As a sophomore, Kelley played in all 33 games, starting 32, leading the team in assists, and tallying second most minutes on the team (1,013 minutes behind Carlos Powell's 1,113). He led the team in assists. Had 8 points and 3 assists in South Carolina's miraculous win over St. Joseph's in the Championship Game in the National Invitation Tournament at Madison Square Garden on March 31, 2005. Kelley earned the Most Assists Award in 2005.

As a junior, Kelley averaged 35.0 mpg, 12.5 ppg, 2.9 rpg, 4.6 apg and 1.3 spg, scored 20+ six times as well as set the school record for starts in a season with 38. He started 70 of USC's previous 71 games but did not start in the 2005 Senior Day vs. Ole Miss. He racked up 20 points and 7 assists in the National Invitation Tournament at Madison Square Garden on March 30, 2006, in which South Carolina routed Michigan 76–64. He was named to the 2006 SEC All-Tournament Team, the 2006 NIT All-Tournament Team. Earned the Most Assist Award in 2006.
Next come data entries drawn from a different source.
theorem core_updLazy (s : State) (l j : Nat) (f : CoreCtx → CoreCtx) (c : Nat) :
    (s.updLazy l j f).core c = coreLazyUpdated l j f (s.core c) :=
  Map.get_map (g := coreLazyUpdated l j f) rfl s.cores c

theorem updLazy_sameWarps (s : State) (l j : Nat) (f : CoreCtx → CoreCtx) (h : ∀ x, (f x).warps = x.warps) :
    SameWarps s (s.updLazy l j f) := by
  refine ⟨rfl, fun c k => ?_⟩
  have hwarps : (coreLazyUpdated l j f (s.core c)).cc.warps = (s.cc c).warps := by
    show (if isLazy l j (s.cc c) then f (s.cc c) else s.cc c).warps = (s.cc c).warps
    split
    · exact h _
    · rfl
  unfold warp cc
  rw [core_updLazy, hwarps]
  rfl

theorem armSteal_sameWarps (s : State) (l j : Nat) : SameWarps s (s.armSteal l j) := by
  unfold armSteal
  split
  next c _ =>
    have hsince := updCc_sameWarps s c (fun x => { x with stealSince := (s.core c).cyc }) fun _ => rfl
    exact hsince.trans (.of_memStep (postAfter_memStep ..))
  next => exact .refl s

theorem passSteal_sameWarps (s : State) (l j i : Nat) : SameWarps s (s.passSteal l j i) :=
  .ite (.of_memStep (post_memStep ..)) (.of_memStep (post_memStep ..))

theorem forwardSteals_sameWarps (l j n : Nat) (s : State) : SameWarps s (s.forwardSteals l j n) := by
  induction n generalizing s with
  | zero => exact .refl s
  | succ n ih =>
    unfold forwardSteals
    split
    · exact .refl s
    · split
      next => exact .refl s
      next i rest _ =>
        split
        · exact armSteal_sameWarps ..
        · have hpass := (updLazy_sameWarps s l j (fun y => { y with steals := rest }) fun _ => rfl).trans
            (passSteal_sameWarps _ l j i)
          exact hpass.trans (ih _)

theorem serveSteal_sameWarps (s : State) (l j : Nat) : SameWarps s (s.serveSteal l j) := by
  unfold serveSteal
  split
  next => exact .refl s
  next x _ =>
    split
    next => exact .refl s
    next i rest _ =>
      dsimp only
      split
      · exact .refl s
      · have hsplit := updLazy_sameWarps s l j
          (fun y => { y with steals := rest, lazyEnd := y.lazyEnd - (x.lazyEnd - x.lazyNext) / 2 }) fun _ => rfl
        exact hsplit.trans ((SameWarps.of_memStep (post_memStep ..)).trans (forwardSteals_sameWarps ..))

/-- With no request at its range, nothing is served. -/
theorem serveSteal_idle {s : State} {l j : Nat} {x : CoreCtx} (hx : s.lazyCc l j = some x) (h : x.steals = []) :
    s.serveSteal l j = s := by
  simp only [serveSteal, hx, h]

/-! ### RNEXT (11 R233) -/

theorem exec_rnext (sc : BitVec 2) (d : BitVec 6) (p : BitVec 2) (s : State) :
    exec (.rnext sc d p) s = .next (s.issue (.rnext sc d p) sc (rnextBody d p)) := rfl

/-- Another RNEXT of the core waits for its answer. -/
def rnextWaits (s : State) : Bool :=
  ((s.cc s.cur.core).warps.any fun e => e.2.sched.rnext.isSome) || (s.core s.cur.core).fw.sched.rnext.isSome

/-- The warp whose RNEXT waits, under request number `n`, for the answer to its core's request. -/
def rnextWarp (s : State) (d : BitVec 6) (p : BitVec 2) (n : Nat) (w : Warp) : Warp :=
  { w with
    var := w.var ++ [⟨.uni, d.toNat, s.cur.lanes, n⟩, ⟨.upred, p.toNat, s.cur.lanes, n⟩]
    sched := { w.sched with rnext := some { dest := d.toNat, pred := p.toNat, lanes := s.cur.lanes, pc := s.cur.pc, req := n } } }

/-- The running RNEXT waits for the answer to its core's request. -/
def waitRnext (s : State) (d : BitVec 6) (p : BitVec 2) : State := s.newReq.2.updMe (s.rnextWarp d p s.nextReq)

theorem newReq_addVars (s : State) (d : BitVec 6) (p : BitVec 2) :
    ((s.newReq.2.addVar .uni d.toNat 1 s.cur.lanes s.nextReq).addVar .upred p.toNat 1 s.cur.lanes s.nextReq).updMe (fun w =>
      w.updSched fun y => { y with
        rnext := some { dest := d.toNat, pred := p.toNat, lanes := s.cur.lanes, pc := s.cur.pc, req := s.nextReq } }) =
      s.waitRnext d p := by
  rw [addVar_eq, if_neg (by simp), addVar_eq, if_neg (by simp), updMe_updMe, updMe_updMe]
  refine updMe_congr _ _ _ ?_
  simp [rnextWarp, Warp.updSched, List.range_succ]

/-- It waits, and its core asks the next core of the launch for half of its range, unless its request is out already. -/
def askRange (s : State) (d : BitVec 6) (p : BitVec 2) (l : Nat) : State :=
  let x := s.cc s.cur.core
  if x.stealOut then s.waitRnext d p else
    ((s.waitRnext d p).updCc s.cur.core fun y => { y with stealOut := true }).post
      (.stealRequest (lazyName l ((x.lazyIndex + 1) % (s.launch l).lazy.length)) (lazyName l x.lazyIndex))

section
variable (s : State) (d : BitVec 6) (p : BitVec 2) (l : Nat)

theorem waitRnext_me : (s.waitRnext d p).me = s.rnextWarp d p s.nextReq s.me := updMe_me ..
theorem waitRnext_device : s.waitRnext d p = { s with cores := (s.waitRnext d p).cores, nextReq := s.nextReq + 1 } :=
  updMe_device ..
theorem waitRnext_stealOut (c : Nat) : ((s.waitRnext d p).cc c).stealOut = (s.cc c).stealOut := by
  rw [waitRnext, updMe_cc]
  rfl

theorem askRange_me : (s.askRange d p l).me = s.rnextWarp d p s.nextReq s.me := by
  rw [← waitRnext_me]
  unfold askRange
  dsimp only
  split
  · rfl
  · exact me_updCc (s.waitRnext d p) s.cur.core (fun y => { y with stealOut := true }) fun _ => rfl

theorem askRange_stealOut : ((s.askRange d p l).cc s.cur.core).stealOut = true := by
  unfold askRange
  dsimp only
  split
  next h => rwa [waitRnext_stealOut]
  next => rw [cc_post, cc_updCc, if_pos rfl]

theorem askRange_device : s.askRange d p l = { s with
    cores := (s.askRange d p l).cores
    nextReq := s.nextReq + 1
    agenda := s.agenda ++ if (s.cc s.cur.core).stealOut then [] else
      [.stealRequest (lazyName l (((s.cc s.cur.core).lazyIndex + 1) % (s.launch l).lazy.length))
        (lazyName l (s.cc s.cur.core).lazyIndex)] } := by
  unfold askRange
  dsimp only
  split
  · rw [List.append_nil]
    exact waitRnext_device ..
  · rw [waitRnext_device]
    rfl

end

section
variable {s : State} {d : BitVec 6} {p : BitVec 2} {l : Nat}

theorem rnextBody_waits (h : s.rnextWaits = true) : rnextBody d p s = .wait s := if_pos h

variable (h : ¬ s.rnextWaits = true)
include h

theorem rnextBody_noLaunch (hl : (s.cc s.cur.core).lazyLaunch = none) :
    rnextBody d p s = .done (s.varResult none p.toNat false) .fall := by
  refine (if_neg h).trans ?_
  rw [hl]

variable {e : State} (hl : (s.cc s.cur.core).lazyLaunch = some l) (he : s.serveSteal l (s.cc s.cur.core).lazyIndex = e)
include hl he

theorem rnextBody_claims (hr : (e.cc s.cur.core).lazyNext < (e.cc s.cur.core).lazyEnd) : rnextBody d p s =
    .done (((e.updCc s.cur.core fun y => { y with lazyNext := y.lazyNext + 1 }).forwardSteals l
      (e.cc s.cur.core).lazyIndex 65).varResult (some (d.toNat, BitVec.ofNat 32 (e.cc s.cur.core).lazyNext)) p.toNat true)
      .fall := by
  refine (if_neg h).trans ?_
  rw [hl]
  dsimp only
  rw [he, if_pos hr]

theorem rnextBody_ends (hr : ¬ (e.cc s.cur.core).lazyNext < (e.cc s.cur.core).lazyEnd) (hn : (e.launch l).lazy.length ≤ 1) :
    rnextBody d p s = .done (e.varResult none p.toNat false) .fall := by
  refine (if_neg h).trans ?_
  rw [hl]
  dsimp only
  rw [he, if_neg hr, if_pos hn]
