-- ==== Sys2Proof/Machine/Sequencer.lean ====
section
/-! DEFINITION. The sequencer (10_state.md R13): the walk of the phases one at a time, and the engine's step, which takes
the whole walk from CHECK as one atomic transition (R13, R158). -/

namespace Sys2Proof.Machine

/-- Width of the latched command as a number of columns (R53). -/
def Cmd.columns (c : Cmd) : Nat := (sext32 c.width).toNat

/-- Height of the latched command as a number of rows (R53). -/
def Cmd.rows (c : Cmd) : Nat := (sext32 c.height).toNat

/-- Enter a phase. -/
def State.enter (s : State) (p : Phase) : State := { s with phase := p }

/-- A stage that reads SRC, or the fault of a byte that holds no value (U2). -/
def nextOrFault (stage : Option State) : Host.Outcome State Fault Refusal :=
  match stage with
  | some t => .next t
  | none => .fault .srcUnwritten

/-- The POINT phase: the point filter's transform over all pixels, published (R13, R89). -/
def pointPhase (s : State) : Host.Outcome State Fault Refusal :=
  match s.fetch with
  | .gray w h _ => publishOrFault (w.toNat * h.toNat) (grayBody w.toNat h.toNat s)
  | .neg w h _ => publishOrFault (w.toNat * h.toNat) (negBody w.toNat h.toNat s)
  | .lumagray w h _ => publishOrFault (w.toNat * h.toNat) (lumagrayBody w.toNat h.toNat s)
  | .bloom _ _ _ => .refused .pointPhaseOfBloom

/-- The CHECK phase (R13): an exception, or on to POINT or BRIGHT. -/
def checkPhase (s : State) : State :=
  match checkCommand s.fetch.len s.fetch.width s.fetch.height (bpp s.cmd.op) s.capPixels with
  | some e => s.raise e
  | none => s.enter (if s.cmd.op = 3 then .bright else .point)

/-- One phase of the sequencer (R13). In IDLE the block does nothing and keeps its state (R142); in HALT nothing runs. -/
def tick (s : State) : Host.Outcome State Fault Refusal :=
  match s.phase with
  | .idle => .next s
  | .check => .next (checkPhase s)
  | .point => pointPhase s
  | .bright => nextOrFault ((brightStage s.cmd.columns s.cmd.rows s).map fun t => t.enter .hblur)
  | .hblur => .next ((hblurStage s.cmd.columns s.cmd.rows s).enter .vblur)
  | .vblur => .next ((vblurStage s.cmd.columns s.cmd.rows s).enter .recomb)
  | .recomb => publishOrFault (s.cmd.columns * s.cmd.rows) (recombineStage s.cmd.columns s.cmd.rows s)
  | .halt => .fault .halted

/-- `k` phases, stopping at the first fault or refusal. -/
def ticks : Nat → State → Host.Outcome State Fault Refusal
  | 0, s => .next s
  | k + 1, s =>
    match tick s with
    | .next t => ticks k t
    | .fault r => .fault r
    | .refused r => .refused r

/-- The engine's step: a command in CHECK runs to its end in one transition (R13: "a model may replace the whole walk
from CHECK to IDLE by one atomic transition"); in any other phase, one phase of the walk. -/
def engineStep (s : State) : Host.Outcome State Fault Refusal :=
  match s.phase with
  | .check => exec s.fetch s
  | _ => tick s

end Sys2Proof.Machine
end

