/-! ### launch -/

@[simp] theorem State.launch_op (s : State) : s.launch.op = s.op := rfl
@[simp] theorem State.launch_width (s : State) : s.launch.width = s.width := rfl
@[simp] theorem State.launch_height (s : State) : s.launch.height = s.height := rfl
@[simp] theorem State.launch_len (s : State) : s.launch.len = s.len := rfl
@[simp] theorem State.launch_busy (s : State) : s.launch.busy = true := rfl
@[simp] theorem State.launch_done (s : State) : s.launch.done = false := rfl
@[simp] theorem State.launch_fatal (s : State) : s.launch.fatal = s.fatal := rfl
@[simp] theorem State.launch_outLen (s : State) : s.launch.outLen = 0 := rfl
@[simp] theorem State.launch_cmd (s : State) : s.launch.cmd = { op := s.op, width := s.width, height := s.height, len := s.len } := rfl
@[simp] theorem State.launch_phase (s : State) : s.launch.phase = .check := rfl
@[simp] theorem State.launch_src (s : State) : s.launch.src = s.src := rfl
@[simp] theorem State.launch_dst (s : State) : s.launch.dst = s.dst := rfl
@[simp] theorem State.launch_bp (s : State) : s.launch.bp = s.bp := rfl
@[simp] theorem State.launch_hb (s : State) : s.launch.hb = s.hb := rfl
@[simp] theorem State.launch_vb (s : State) : s.launch.vb = s.vb := rfl
@[simp] theorem State.launch_capPixels (s : State) : s.launch.capPixels = s.capPixels := rfl
@[simp] theorem State.launch_instanceNo (s : State) : s.launch.instanceNo = s.instanceNo := rfl
@[simp] theorem State.launch_draws (s : State) : s.launch.draws = s.draws := rfl
@[simp] theorem State.launch_hostQueue (s : State) : s.launch.hostQueue = s.hostQueue := rfl
@[simp] theorem State.launch_hostReplies (s : State) : s.launch.hostReplies = s.hostReplies := rfl

/-! ### setOperands -/

@[simp] theorem State.setOperands_op (s : State) (w : CmdWord) : (s.setOperands w).op = w.op := rfl
@[simp] theorem State.setOperands_width (s : State) (w : CmdWord) : (s.setOperands w).width = w.width := rfl
@[simp] theorem State.setOperands_height (s : State) (w : CmdWord) : (s.setOperands w).height = w.height := rfl
@[simp] theorem State.setOperands_len (s : State) (w : CmdWord) : (s.setOperands w).len = w.len := rfl
@[simp] theorem State.setOperands_busy (s : State) (w : CmdWord) : (s.setOperands w).busy = s.busy := rfl
@[simp] theorem State.setOperands_done (s : State) (w : CmdWord) : (s.setOperands w).done = s.done := rfl
@[simp] theorem State.setOperands_fatal (s : State) (w : CmdWord) : (s.setOperands w).fatal = s.fatal := rfl
@[simp] theorem State.setOperands_outLen (s : State) (w : CmdWord) : (s.setOperands w).outLen = s.outLen := rfl
@[simp] theorem State.setOperands_cmd (s : State) (w : CmdWord) : (s.setOperands w).cmd = s.cmd := rfl
@[simp] theorem State.setOperands_phase (s : State) (w : CmdWord) : (s.setOperands w).phase = s.phase := rfl
@[simp] theorem State.setOperands_src (s : State) (w : CmdWord) : (s.setOperands w).src = s.src := rfl
@[simp] theorem State.setOperands_dst (s : State) (w : CmdWord) : (s.setOperands w).dst = s.dst := rfl
@[simp] theorem State.setOperands_bp (s : State) (w : CmdWord) : (s.setOperands w).bp = s.bp := rfl
@[simp] theorem State.setOperands_hb (s : State) (w : CmdWord) : (s.setOperands w).hb = s.hb := rfl
@[simp] theorem State.setOperands_vb (s : State) (w : CmdWord) : (s.setOperands w).vb = s.vb := rfl
@[simp] theorem State.setOperands_capPixels (s : State) (w : CmdWord) : (s.setOperands w).capPixels = s.capPixels := rfl
@[simp] theorem State.setOperands_instanceNo (s : State) (w : CmdWord) : (s.setOperands w).instanceNo = s.instanceNo := rfl
@[simp] theorem State.setOperands_draws (s : State) (w : CmdWord) : (s.setOperands w).draws = s.draws := rfl
@[simp] theorem State.setOperands_hostQueue (s : State) (w : CmdWord) : (s.setOperands w).hostQueue = s.hostQueue := rfl
@[simp] theorem State.setOperands_hostReplies (s : State) (w : CmdWord) : (s.setOperands w).hostReplies = s.hostReplies := rfl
As a senior, Kelley averaged 36.7 mpg, 18.9 ppg, 5.1 apg, and 2.6 rpg. Kelley received the 2007 Frances Pomeroy Naismith Award, as well as being a 2007 Chip Hilton Award Finalist. He was named to the 2007 Coaches First Team All-SEC, the 2007 AP First Team All-SEC, the 2007 Gamecock Basketball MVP, and earned the Most Assists Award in 2007.

Kelley started at point guard for three years. He is No. 2 all time in games played (134), No. 3 in assists (510), No. 3 in 3-point FG attempted (503), No. 3 in minutes played (3956), No. 3 in 3 PT FG made (167), and No. 9 all-time in career points (1488).

===Professional===
After going undrafted in the 2007 NBA draft, Kelley signed with KK Cibona.

Kelley was signed by the Miami Heat to a non-guaranteed contract on September 26, 2008, but was subsequently waived on October 3, 2008, to make room for Shaun Livingston. He played for Elitzur Ashkelon from the Israeli Basketball Super League during the 2008–09 season.

During the 2009–10 season, Kelley spent time in China and Lebanon. During the 2010–11 season, he spent time in Belgium, China, the NBA D-League, and Venezuela.

In 2011–12, Kelley played in Italy and Venezuela. He returned to the D-League in 2012–13 before playing for Capitanes de Arecibo during the 2013 BSN season.

On October 31, 2013, Kelley was reacquired by the Austin Toros of the NBA Development League. On January 4, 2014, he was traded to the Sioux Falls Skyforce. He later returned to Venezuela and played for Cocodrilos de Caracas.

On September 16, 2014, Kelley signed with Sigma Barcellona of the Italian second division. In January 2015, he left Italy and moved to Turkey where he signed with Pertevniyal.

On September 28, 2015, Kelley signed with the Miami Heat. He was waived on October 24 after appearing in two preseason games. On November 2, he signed with the Sioux Falls Skyforce as an affiliate player. On January 29, 2016, he was named in the East All-Star team for the 2016 NBA D-League All-Star Game. On February 19, he was waived by Sioux Falls. Three days later, he signed with Best Balıkesir of the Turkish Second League.

The 2016–17 season, Kelley started in Israel with Hapoel Holon but left the club after appearing in four games. On December 9, 2016, he returned to Best Balıkesir.

On December 21, 2017, Kelley signed with TED Ankara Kolejliler of the Basketbol Süper Ligi.

On December 6, 2019, Kelley was acquired by the Fort Wayne Mad Ants of the G League.